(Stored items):

┏━━

-- ==== Sys2Proof/WellFormed.lean ====
section
/-! DEFINITION. Which field values make a legal command word: the must-be-zero column of 30_encoding R72 and the field table of
R70, read field by field. It is written without the masks of R72, so that it can be held against the decoder, which uses them. -/

namespace Sys2Proof

/-- OP is one of the nine assigned values 0x01 to 0x09 (30_encoding R72, R74). -/
def Fields.opAssigned (f : Fields) : Bool := 1 ≤ f.op.toNat && f.op.toNat ≤ 9

/-- R0 must be 0 for every command (30_encoding R70). -/
def Fields.r0Ok (f : Fields) : Bool := f.r0 == 0

/-- RS is used by LCD_NIBBLE only; reserved, and so 0, for every other command (30_encoding R70). -/
def Fields.rsOk (f : Fields) : Bool := f.op == 0x02 || f.rs == 0

/-- ROW and COL are used by LCD_GOTO, LCD_STR_AT and LCD_CHAR_AT; reserved, and so 0, otherwise (30_encoding R70). -/
def Fields.coordOk (f : Fields) : Bool :=
  f.op == 0x07 || f.op == 0x08 || f.op == 0x09 || (f.row == 0 && f.col == 0)

/-- ARG: I2C_OUT, LCD_STR and LCD_STR_AT take the whole field; LCD_INIT and LCD_GOTO need it 0; the byte commands need
ARG[31:8] = 0 (30_encoding R70, R72). -/
def Fields.argOk (f : Fields) : Bool :=
  if f.op == 0x01 || f.op == 0x06 || f.op == 0x08 then true
  else if f.op == 0x05 || f.op == 0x07 then f.arg == 0
  else f.arg.toNat < 256

/-- The fields of a legal command word: not illegal in the sense of 30_encoding R74. -/
def Fields.wellFormed (f : Fields) : Bool :=
  f.opAssigned && f.r0Ok && f.rsOk && f.coordOk && f.argOk

end Sys2Proof
end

┗━━

(DESCRIPTION OF THE TASK):
Of the lines above, count those containing the word "coordOk", and give the number by itself.

(SOLUTION):
2